Литмир - Электронная Библиотека

Малина: Вставай, двигайся, походи со мной взад-вперед, дыши глубоко-глубоко.

Я: Я не могу, прости, пожалуйста, и если так будет продолжаться, я не смогу больше спать.

Малина: Почему ты все еще так думаешь — «Война и мир»?

Я: Но это же так называется, потому что одно следует за другим, разве нет?

Малина: Ты не должна всему верить, подумай лучше сама.

Я: Я?

Малина: Война.

Я: Как же мне обрести мир? Я хочу мира.

Малина: Идет война.
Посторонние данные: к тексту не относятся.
-- ==== Sys2Proof/Machine/FrameStore.lean ====
section
/-! DEFINITION. The frame store: reading and updating slice entries, the life of a frame, allocation and reclaim,
the repeat source (chapter 3). -/
namespace Sys2Proof.Machine

/-! ## The repeat source (R64, R65) -/

def State.isComplete (s : State) (k : Fin 5) : Bool := decide ((s.slot k).state = .complete)

/-- The COMPLETE slot with the youngest A among slots 0 to U − 1 (R65, R145), of equals the lowest-numbered (assumption
log 43). -/
def State.newestComplete (s : State) : Option (Fin 5) := s.youngest (s.usableSlots.filter s.isComplete)

/-- The proper repeat source (R65). -/
def State.properRepeat (s : State) : Option (Fin 5) :=
  match s.pacing.presented with
  | some k => if s.isComplete k then some k else s.newestComplete
  | none => s.newestComplete

/-- Re-evaluate the repeat source while no scan is in progress. -/
def State.reevalRepeatFull (s : State) : State := { s with pacing.repeatSource := s.properRepeat }

/-- Re-evaluate it while a scan with this scanned slot is in progress. -/
def State.reevalRepeatDuring (s : State) (scanned : Option (Fin 5)) : State :=
  if s.pacing.repeatSource = none ∨ (s.properRepeat ≠ none ∧ s.properRepeat = scanned) then s.reevalRepeatFull
  else s

/-- Re-evaluate it as R65 states for the scan in progress, if there is one. -/
def State.reevalRepeat (s : State) : State :=
  match s.sco.scan with
  | some c => s.reevalRepeatDuring c.slot
  | none => s.reevalRepeatFull

/-! ## Completion (R55) -/

/-- A DRAINING slot becomes COMPLETE: stamp and D set, the reference D taken (R77), the repeat source re-evaluated. -/
def State.completeSlot (s : State) (k : Fin 5) : State :=
  let d := min (s.age k) 1000000
  let s1 := s.modSlot k fun r => { r with state := .complete, completion := some s.relayTime, delivery := some d }
  let s2 := if (s.slot k).predatesReference then s1 else { s1 with pacing.referenceD := some d }
  s2.reevalRepeat

/-- Complete the slot if it is DRAINING and every slice has resolved. -/
def State.completeIfResolved (s : State) (k : Fin 5) : State :=
  if (s.slot k).state = .draining && (s.slot k).resolved then s.completeSlot k else s

/-! ## Reading an entry (R52, R53) -/

/-- The entry rewritten after an error that cannot be corrected: DAMAGED, nothing written, good check bits. -/
def SliceEntry.rewritten : SliceEntry := { state := .damaged, written := 0, discarded := false, check := .good }

/-- Every read of an entry checks it: one bit in error is corrected and counted; more make the entry DAMAGED,
raise the cause, take it out of the ready count, and may complete a DRAINING slot. -/
def State.checkEntry (s : State) (k : Fin 5) (j : Nat) : State :=
  match ((s.slot k).entry j).check with
  | .good => s
  | .oneBit =>
    (s.modSlot k fun r => r.setEntry j { r.entry j with check := .good }).stat
      fun c => { c with correctable := bump c.correctable }
  | .uncorrectable =>
    ((s.modSlot k fun r => (r.unmarkReady j).setEntry j SliceEntry.rewritten).raise
      .sliceTableUncorrectable 0).completeIfResolved k

/-! ## Lines (R48 to R50) -/

/-- A slice entry made DAMAGED because a line of its slice is lost. -/
def Slot.damage (r : Slot) (j : Nat) : Slot :=
  (r.unmarkReady j).setEntry j { r.entry j with state := .damaged, discarded := true }

/-- A completed line reported to the frame store before it joins the queue or is discarded (R48). -/
def State.lineCompleted (s : State) (k : Fin 5) (y : Nat) (concealed joins : Bool) : State :=
  let s1 := s.modSlot k fun r =>
    { r with linesReceived := y + 1, concealedLines := if concealed then r.concealedLines + 1 else r.concealedLines }
  let j := y / (s.slot k).sliceHeight
  let s2 := s1.checkEntry k j
  if joins && decide (((s2.slot k).entry j).state = .empty) then
    s2.modSlot k fun r => r.setEntry j { r.entry j with state := .filling }
  else s2

/-- A completed line discarded by a full staging queue: its slice is DAMAGED at once (R49). -/
def State.lineDiscarded (s : State) (k : Fin 5) (y : Nat) : State :=
  let j := y / (s.slot k).sliceHeight
  (s.checkEntry k j).modSlot k fun r => r.damage j

/-- One more line written into slice j; the entry becomes READY when it has them all and none was discarded. -/
def Slot.countWritten (r : Slot) (j : Nat) : Slot :=
  let x := r.entry j
  let r1 := r.setEntry j { x with written := x.written + 1 }
  if x.state = .filling && decide (x.written + 1 = r.capacity j) && !x.discarded then
    (r1.setEntry j { x with written := x.written + 1, state := .ready }).markReady j
  else r1

/-- A staged line has been written: counted against its slice if the slot still holds its frame (R50). -/
def State.lineWritten (s : State) (l : StagedLine) : State :=
  if s.holdsFrame l.slot l.arrival then
    let j := l.line / (s.slot l.slot).sliceHeight
    ((s.checkEntry l.slot j).modSlot l.slot fun r => r.countWritten j).completeIfResolved l.slot
  else s

/-! ## End and cut (R54, R56) -/

/-- The frame being received has ended whole (R54). -/
def State.frameEnded (s : State) (k : Fin 5) : State :=
  (s.modSlot k fun r => { r with state := .draining }).completeIfResolved k

/-- The slices that can no longer receive all their lines after a cut at line L (R56). -/
def Slot.unreachable (r : Slot) (linesDone : Nat) : List Nat :=
  (List.range r.slices).filter fun j => decide (linesDone < j * r.sliceHeight + r.capacity j)

/-- One slice damaged by a cut. -/
def State.cutSlice (k : Fin 5) (s : State) (j : Nat) : State := (s.checkEntry k j).modSlot k fun r => r.damage j

/-- A cut: the slot becomes SHORT and its unreachable slices DAMAGED. -/
def State.cutSlot (s : State) (k : Fin 5) (linesDone : Nat) : State :=
  let s1 := s.modSlot k fun r => { r with state := .short, linesReceived := linesDone }
  ((s1.slot k).unreachable linesDone).foldl (State.cutSlice k) s1

/-! ## Freeing, reclaim, allocation (R58 to R60) -/

/-- The slot becomes FREE with its record and entries cleared; the presented slot goes with it (R60, R64, R69). -/
def State.freeSlot (s : State) (k : Fin 5) : State :=
  let s1 := s.modSlot k fun _ => Slot.reset
  let s2 := if s.pacing.presented = some k then { s1 with pacing.presented := none } else s1
  s2.reevalRepeat

/-- A slot that reclaim may not choose (R59). -/
def State.blocked (s : State) (k : Fin 5) : Bool :=
  (s.slot k).underScan ||
  decide ((s.sco.scan.bind (·.fallback)) = some k) ||
  decide (s.pacing.repeatSource = some k) ||
  (s.slot k).pinHolders.system || (s.slot k).pinHolders.link

/-- The slots reclaim chooses among (R59). -/
def State.eligible (s : State) : List (Fin 5) :=
  s.usableSlots.filter fun k => decide ((s.slot k).state ≠ .free) && !s.blocked k

/-- Reclaim's choice: the oldest superseded slot, otherwise the oldest (R59). -/
def State.reclaimChoice (s : State) : Option (Fin 5) :=
  match s.oldest (s.eligible.filter fun k => (s.slot k).superseded) with
  | some k => some k
  | none => s.oldest s.eligible

/-- The lowest-numbered FREE slot among slots 0 to U − 1 (R58). -/
def State.lowestFree (s : State) : Option (Fin 5) :=
  s.usableSlots.find? fun k => decide ((s.slot k).state = .free)

/-- A slot for a new frame: FREE, or reclaimed and freed with its record appended if it has none. -/
def State.takeSlot (s : State) : Option (Fin 5 × State) :=
  match s.lowestFree with
  | some k => some (k, s)
  | none =>
    match s.reclaimChoice with
    | some k => some (k, (s.recordIfUnrecorded k).freeSlot k)
    | none => none

/-! ## Supersession (R63, R80) -/

/-- A frame is unscanned (R80). -/
def State.unscanned (s : State) (k : Fin 5) : Bool :=
  decide (k.val < s.store.usable) && decide ((s.slot k).state ≠ .free) && decide ((s.slot k).newCount = 0) &&
    !(s.slot k).superseded

/-- One older frame is superseded: record appended, flag set, counted (R63). -/
def State.supersede (s : State) (k : Fin 5) : State :=
  ((s.appendRecord k true none).modSlot k fun r => { r with superseded := true }).stat
    fun c => { c with supersededFrames := bump c.supersededFrames }

/-! ## Pins (R144 to R148) -/

def State.setPinHolder (s : State) (k : Fin 5) (p : Port) (held : Bool) : State :=
  s.modSlot k fun r => { r with pinHolders := r.pinHolders.set p held }

/-- The port's pin ends: its record is emptied and the slot's holder removed. -/
def State.dropPin (s : State) (p : Port) : State :=
  match s.store.pins.get p with
  | some x =>
    let s1 := s.setPinHolder x.slot p false
    { s1 with store.pins := s1.store.pins.set p none }
  | none => s

/-- PIN_EXPIRED with reason EXPIRY (1) or RELAYOUT (2) and the port (R165, R179). -/
def State.expirePin (reason : Nat) (s : State) (p : Port) : State :=
  (s.dropPin p).raise .pinExpired (causeDetail reason (portCode p))

/-- One pin counted down by an accepted FS (R146). -/
def countDownPin (x : Option Pin) : Option Pin := x.map fun y => { y with remaining := y.remaining - 1 }

/-- The ports that hold a pin for which `f` holds. -/
def State.pinPorts (s : State) (f : Pin → Bool) : List Port :=
  [Port.system, Port.link].filter fun p => ((s.store.pins.get p).map f).getD false

/-- At an accepted FS every held pin is counted down, and one reaching 0 expires (R146). -/
def State.countDownPins (s : State) : State :=
  let s1 := { s with store.pins := s.store.pins.map countDownPin }
  s1.eachFree (s1.pinPorts fun x => decide (x.remaining = 0)) (State.expirePin 1)

/-- The number of pins held (R144). -/
def State.pinsHeld (s : State) : Nat := (s.pinPorts fun _ => true).length

/-- U − 3, and 0 before the first panel contract (R151). -/
def State.pinLimit (s : State) : Nat := s.store.usable - 3

end Sys2Proof.Machine
end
Ты можешь получить лишь эту короткую передышку, не больше.

Я: Мира!

Малина: В тебе самой нет мира, в тебе нет его тоже.

Я: Не говори этого, сегодня — не говори. Ты ужасен.

Малина: Идет война. И война — это ты, Ты сама.

Я: Я — нет.

Малина: Все мы — война, и ты тоже.

Я: Тогда я больше не хочу существовать, ибо я не хочу войны, тогда усыпи меня, позаботься, чтобы меня не стало. Я хочу, чтобы война кончилась, не хочу больше ненавидеть, а хочу, хочу…

Малина: Дыши глубже, пойдем. Дело идет на лад, идет на лад, я же тебя держу, подойдем к окну, дыши ровнее и глубже, сделаем передышку, помолчим.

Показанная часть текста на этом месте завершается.